La Deuxième Guerre mondiale entraîne une résurgence temporaire du secteur au Brésil pour répondre à la demande de pneus pour les avions de combat alliés alors que l’Asie est coupée du monde occidental. Mais il rechute une fois la paix revenue, même dans la région de Xapuri, haut lieu historique de l’activité.

C’est en effet dans cette ville qu’est né, en 1944, Chico Mendes, le célèbre – voire légendaire – leader militant syndicaliste défenseur des séringuéros et de la forêt. Et c’est également là qu’il a été assassiné en 1988, devant sa maison devenue un musée, sur ordre d’un riche propriétaire terrien cherchant à protéger les intérêts économiques considérables liés à l’exploitation du caoutchouc.

« Sa mort a attiré l’attention du monde entier sur son combat en faveur des travailleurs et de la forêt, explique Dorothée Baumann-Pauly. En 1990, les autorités ont créé une réserve nationale à son nom qui couvre 931 kilomètres carrés d’ancienne forêt tropicale au nord-ouest de Xapuri. Le déboisement y est strictement réglementé, limité aux besoins de subsistance des paysans. Une déforestation plus intense a malheureusement eu lieu sous la présidence de Jair Bolsonaro qui a fermé les yeux sur ces problèmes. Entre 2019 et 2022, la réserve a ainsi perdu 74,5 kilomètres carrés de forêt. »

Le latex et les femmes
Au cours de leur séjour de trois jours dans le village, Dorothée Baumann-Pauly et ses collègues ont également pu assister à une séance de travail destinée aux femmes de la communauté. Ces événements sont nés sous l’impulsion de Veja, qui les finance, et sont dispensés par l’organisation non gouvernementale SOS Amazônia.
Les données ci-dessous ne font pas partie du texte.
-- ==== Sys2Proof/Machine/Reads.lean ====
section
/-! DEFINITION. The addresses that a tile uses (04 R98, R106, R107, 16 R442): the parts of its operands, with the bytes of each that it reads,
and the reads that it asks the pier for (02 R45, 07 R205, 11 R549). -/

namespace Sys2Proof.Machine

/-- First and last index on each dimension of the part of an operand that a tile uses; all of it where its shape is not the
iteration tensor's. -/
def Flat.box (d : Flat) (p : Plan) (pl : Place) : List (Nat × Nat) :=
  (List.range 6).map (fun k =>
    let n := d.size k
    let lo := at6 pl.start k
    let len := if k = p.inner then p.b else if k = p.outer then p.a else 1
    if n ≤ 1 then (0, 0)
    else if n = at6 p.sizes k && p.inner < 6 then (min lo (n - 1), min (lo + len) n - 1)
    else (0, n - 1))

/-- The bytes of a box of a STRIDED descriptor. -/
def Flat.boxExtent (d : Flat) (box : List (Nat × Nat)) : Option (Int × Int) :=
  if d.isEmpty then none
  else
    let ends := (d.strides.zip box).map (fun q => (q.1 * (q.2.1 : Int), q.1 * (q.2.2 : Int)))
    let lo := (ends.map (fun e => min e.1 e.2)).foldl (· + ·) 0
    let hi := (ends.map (fun e => max e.1 e.2)).foldl (· + ·) 0
    let w : Int := d.fmt.bits
    some ((d.base * 8 + lo * w) / 8, (d.base * 8 + hi * w + w - 1) / 8)

/-- A box of given first index and length on each dimension, cut at the sizes; a size of 1 broadcasts. -/
def Flat.boxOf (d : Flat) (ranges : List (Nat × Nat)) : List (Nat × Nat) :=
  (List.range 6).map (fun k =>
    let n := d.size k
    let (lo, len) := ranges.getD k (0, 1)
    if n ≤ 1 then (0, 0) else (min lo (n - 1), min (lo + len) n - 1))

/-- The indices of a box. -/
def boxIdxs (box : List (Nat × Nat)) : List (List Nat) :=
  box.foldr (fun q acc => ((List.range (q.2 + 1)).drop q.1).flatMap (fun i => acc.map (i :: ·))) [[]]

/-- From the lowest to the highest byte of some elements, by the bit address of each. -/
def spanBytes (bits : Nat) (l : List Nat) : Option (Int × Int) :=
  match l with
  | [] => none
  | a :: t => some ((t.foldl min a / 8 : Nat), ((t.foldl max a + bits - 1) / 8 : Nat))

/-- What a tile uses of an operand: a box of it, or some of its elements. -/
inductive Uses where
  | box (b : List (Nat × Nat))
  | idxs (l : List (List Nat))

/-- Elements used, at most those of a tile. -/
def Uses.count (cap : Nat) : Uses → Nat
  | .box b => min cap ((b.map (fun q => q.2 - q.1 + 1)).foldl (· * ·) 1)
  | .idxs l => min cap l.length

/-- The bytes of each part of an operand that some elements take (R98, R107, R110): the elements, the scale bytes of their MX blocks or all of a
table of values, their mask bits, their page entries. -/
def Tensor.bytesOf (t : Tensor) (mem : Memory) (u : Uses) : List (Nat × Flat) → List (Nat × Flat × Option (Int × Int)) :=
  List.map (fun q =>
    let f := q.2
    let all (g : List Nat → List Nat) (l : List (List Nat)) : Option (Int × Int) := spanBytes f.fmt.bits (l.map (fun i => f.bitAt (g i)))
    (q.1, f, match u, q.1 with
      | .box b, 0 => f.boxExtent b
      | .box b, 1 =>
        if t.d.fmt.isMx then f.boxExtent (b.set 0 (((b.getD 0 (0, 0)).1 / 32), (b.getD 0 (0, 0)).2 / 32))
        else if t.d.fmt.isInt then f.boxExtent ([(0, f.size 0 - 1), (0, f.size 1 - 1)] ++ (b.drop 1).take 4)
        else f.extent
      | .box b, 2 => f.boxExtent ((f.sizes.zip b).map (fun q => if q.1 ≤ 1 then (0, 0) else q.2))
      | .idxs l, 0 => spanBytes f.fmt.bits ((l.filter (fun i => !t.badPage mem i)).map (t.bitAt mem))
      | .idxs l, 1 => if t.d.fmt.isMx then all (fun i => i.set 0 (at6 i 0 / 32)) l else f.extent
      | .idxs l, 2 => all f.bcast l
      | .idxs l, 3 => all (fun i => [at6 i 1 / t.d.rows, at6 i 2, 0, 0, 0, 0]) l
      | _, _ => f.extent))

/-- The operands that a tile reads through the pier: not those that the ME reads itself (R329). -/
def MacroRun.pierInputs (m : MacroRun) (d : Draft) : List (Nat × Tensor) :=
  let me : List Nat := match m.rig with
    | 4 => [8, 20, 44]
    | 5 => [8, 20, 44, 56]
    | 6 => [8, 20, 44]
    | 7 => [8]
    | 8 => [8]
    | _ => [8, 20]
  if m.slot = 5 then [] else d.ins.filter (fun q => !(m.slot = 3 && me.contains q.1))

/-- Is an operand's data taken from a queue? -/
def MacroRun.fromQueue (m : MacroRun) (at_ : Nat) : Bool := m.slot ≠ 3 && at_ < 1000 && m.bound at_

/-- The parts that a tile reads through the pier: its operands, of one bound to a queue its mask alone, and the masks and page tables of its
outputs (R106, R109, R112). In the sorting pass of a scatter that adds, the index rows alone (R371). -/
def MacroRun.readList (m : MacroRun) (d : Draft) (sorting : Bool) : List (Nat × Tensor × List (Nat × Flat)) :=
  if sorting then ((m.pierInputs d).filter (fun q => q.1 = 32 && !m.fromQueue 32)).map (fun q => (q.1, q.2, q.2.readParts))
  else
    (m.pierInputs d).map (fun q => (q.1, q.2, if m.fromQueue q.1 then q.2.mask.toList.map (fun f => (2, f)) else q.2.readParts)) ++
      d.outs.map (fun q => (q.1, q.2, q.2.sideParts))

/-- The table rows that index rows name, which a tile reads or writes; those of inactive rows and of entries out of range are not (R367). -/
def Ev.namedRows (e : Ev) : List (List Nat) :=
  let rows := (e.p.rows e.pl).map (fun r => (r.set 0 0).take 6)
  let ix := e.req 32
  let read (r : List Nat) : Option (List Nat) :=
    let q := indexRow ix e.mem (ix.d.bcast r)
    if q.1 && (indexFail ix (e.req 20).d q true).isNone && q.2.headD 0 ≠ -1 then some (namedRow q.2 r) else none
  if e.m.sop = 1 then (rows.flatMap (fun r => (List.range (ix.d.size 1)).map (fun j => r.set 1 j))).filterMap read else rows.filterMap read

/-- What a tile uses of the operand at a place, in the order in which it stages it: VSMX COMBINE takes its chunks one at a time, in ascending
order (R549). Where the operand's shape is that of the iteration tensor, the elements at the tile's positions; the rows that a permutation, an
index row, a query or a placement names; else its whole size on the axes in which it differs. -/
def Ev.usesOf (e : Ev) (at_ : Nat) (x : Tensor) : List Uses :=
  let m := e.m
  let rows := (e.p.rows e.pl).map (fun r => (r.set 0 0).take 6)
  let box := x.d.box e.p e.pl
  let along (l : List (List Nat)) (ks : List Nat) : Uses := .idxs (l.flatMap (fun r => ks.map (fun k => r.set 0 k)))
  let whole : List Nat := List.range (x.d.size 0)
  let same : Bool := (List.range 6).all (fun k => x.d.size k = 1 || x.d.size k = at6 e.p.sizes k)
  if m.isVec 0x08 && at_ = 20 then [.idxs (e.pos.map (permIndex m))]
  else if m.isVec 0x09 && at_ = 20 then [along e.namedRows (e.p.cols e.pl)]
  else if m.isVec 0x0A && at_ = 8 then [along (rows.filterMap e.scatDest) (e.p.cols e.pl)]
  else if m.isRig [10] && at_ = 32 then [.idxs (e.kvPositions x)]
  else if m.isRig [7] && (at_ = 20 || at_ = 44) then
    let keys (r : List Nat) : List (List Nat) :=
      let (query, chunk) := e.queryOf r
      let (lo, hi) := (chunk * (e.keyWidth), min (x.d.size 1) (chunk * e.keyWidth + e.keyWidth))
      ((List.range hi).drop lo).map (fun j => query.set 1 j)
    [along ((rows.flatMap keys).map x.d.bcast).eraseDups whole]
  else if m.isRig [8] && at_ = 20 then
    [.box (x.d.boxOf ((0, x.d.size 0) :: (at6 e.pl.start e.p.inner, e.p.b) :: (List.range 4).map (fun k => (at6 e.pl.start (k + 2), 1))))]
  else if m.isVec 0x06 && m.sop = 1 && at_ = 20 then
    (List.range (x.d.size 1)).map (fun k => if x.d.paged then .idxs (boxIdxs (box.set 1 (k, k))) else .box (box.set 1 (k, k)))
  else if same && (x.d.paged || e.p.inner = 6) then [.idxs ((e.pos.map x.d.bcast).eraseDups)]
  else if x.d.paged then [.idxs (boxIdxs box)]
  else if m.isVec 0x0B && at_ ≠ 20 then [.box (x.d.boxOf ((List.range 6).map (fun k => (0, x.d.size k))))]
  else [.box box]

/-- Every part that a tile reads through the pier, with the elements read and their bytes, in the order of its staging. -/
def Ev.readParts (e : Ev) (d : Draft) (sorting : Bool) : List (Nat × Flat × Option (Int × Int)) :=
  let one (o : Nat × Tensor × List (Nat × Flat)) : List (Nat × Flat × Option (Int × Int)) :=
    (e.usesOf o.1 o.2.1).flatMap (fun u => (o.2.1.bytesOf e.mem u o.2.2).map (fun q => (u.count (e.p.a * e.p.b), q.2)))
  let chunked (o : Nat × Tensor × List (Nat × Flat)) : Bool := e.m.isVec 0x06 && e.m.sop = 1 && o.1 = 20
  let l := e.m.readList d sorting
  (l.filter (fun o => !chunked o) ++ l.filter chunked).flatMap one

/-- The pier reads of a tile, each of up to 512 B, by the byte range of the part that it reads (R45, log 11). -/
def Ev.pierReads (e : Ev) (d : Draft) (sorting : Bool) : List (Int × Int) :=
  (e.readParts d sorting).flatMap (fun f => match f.2.2 with
    | none => []
    | some ext => List.replicate (max 1 (ceilDiv (f.1 * f.2.1.fmt.bits) 4096)) ext)

/-- Of the reads that wait, those that may go out now: of a macro that stages chunks one at a time, those of the next part alone, once those of
the parts before it have been answered (R549). -/
def MacroRun.nextReads (m : MacroRun) (todo : List (Int × Int)) (out : List (Int × Int)) : List (Int × Int) :=
  if !(m.isVec 0x06 && m.sop = 1) then todo
  else match todo with
    | [] => []
    | q :: _ => if out.all (· == q) then todo.takeWhile (· == q) else []

/-- DOMAIN_VIOLATION of a tile's reads against the windows in force (R106, R442). -/
def State.readDomainFail (s : State) (c : Fin 4) (l : List (Nat × Flat × Option (Int × Int))) : Option Fail :=
  l.findSome? (fun f => match f.2.2 with
    | none => none
    | some (lo, hi) => s.extentFail c f.2.1.window lo hi false)

end Sys2Proof.Machine
end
« L’activité de producteur de caoutchouc est considérée comme exclusivement masculine, explique Dorothée Baumann-Pauly. Les femmes n’ont pas l’impression d’en faire partie. Pourtant, elles entretiennent tout au long de l’année le sentier qu’empruntent leurs séringuéros de maris. Elles lavent, cuisent et pressent le latex dès qu’il arrive au village pour en faire des plaques compactes jaunâtres qui sont envoyées dans une usine pour y subir les transformations finales. C’est loin d’être anecdotique comme contribution. »

Les séances de travail ont pour but de renseigner les femmes, souvent laissées dans l’ignorance, sur le modèle économique développé par l’entreprise française, à savoir le système de primes, le prix de la matière première, l’argent qu’elles peuvent gagner, les conditions nécessaires pour faire partie de la coopérative locale, etc.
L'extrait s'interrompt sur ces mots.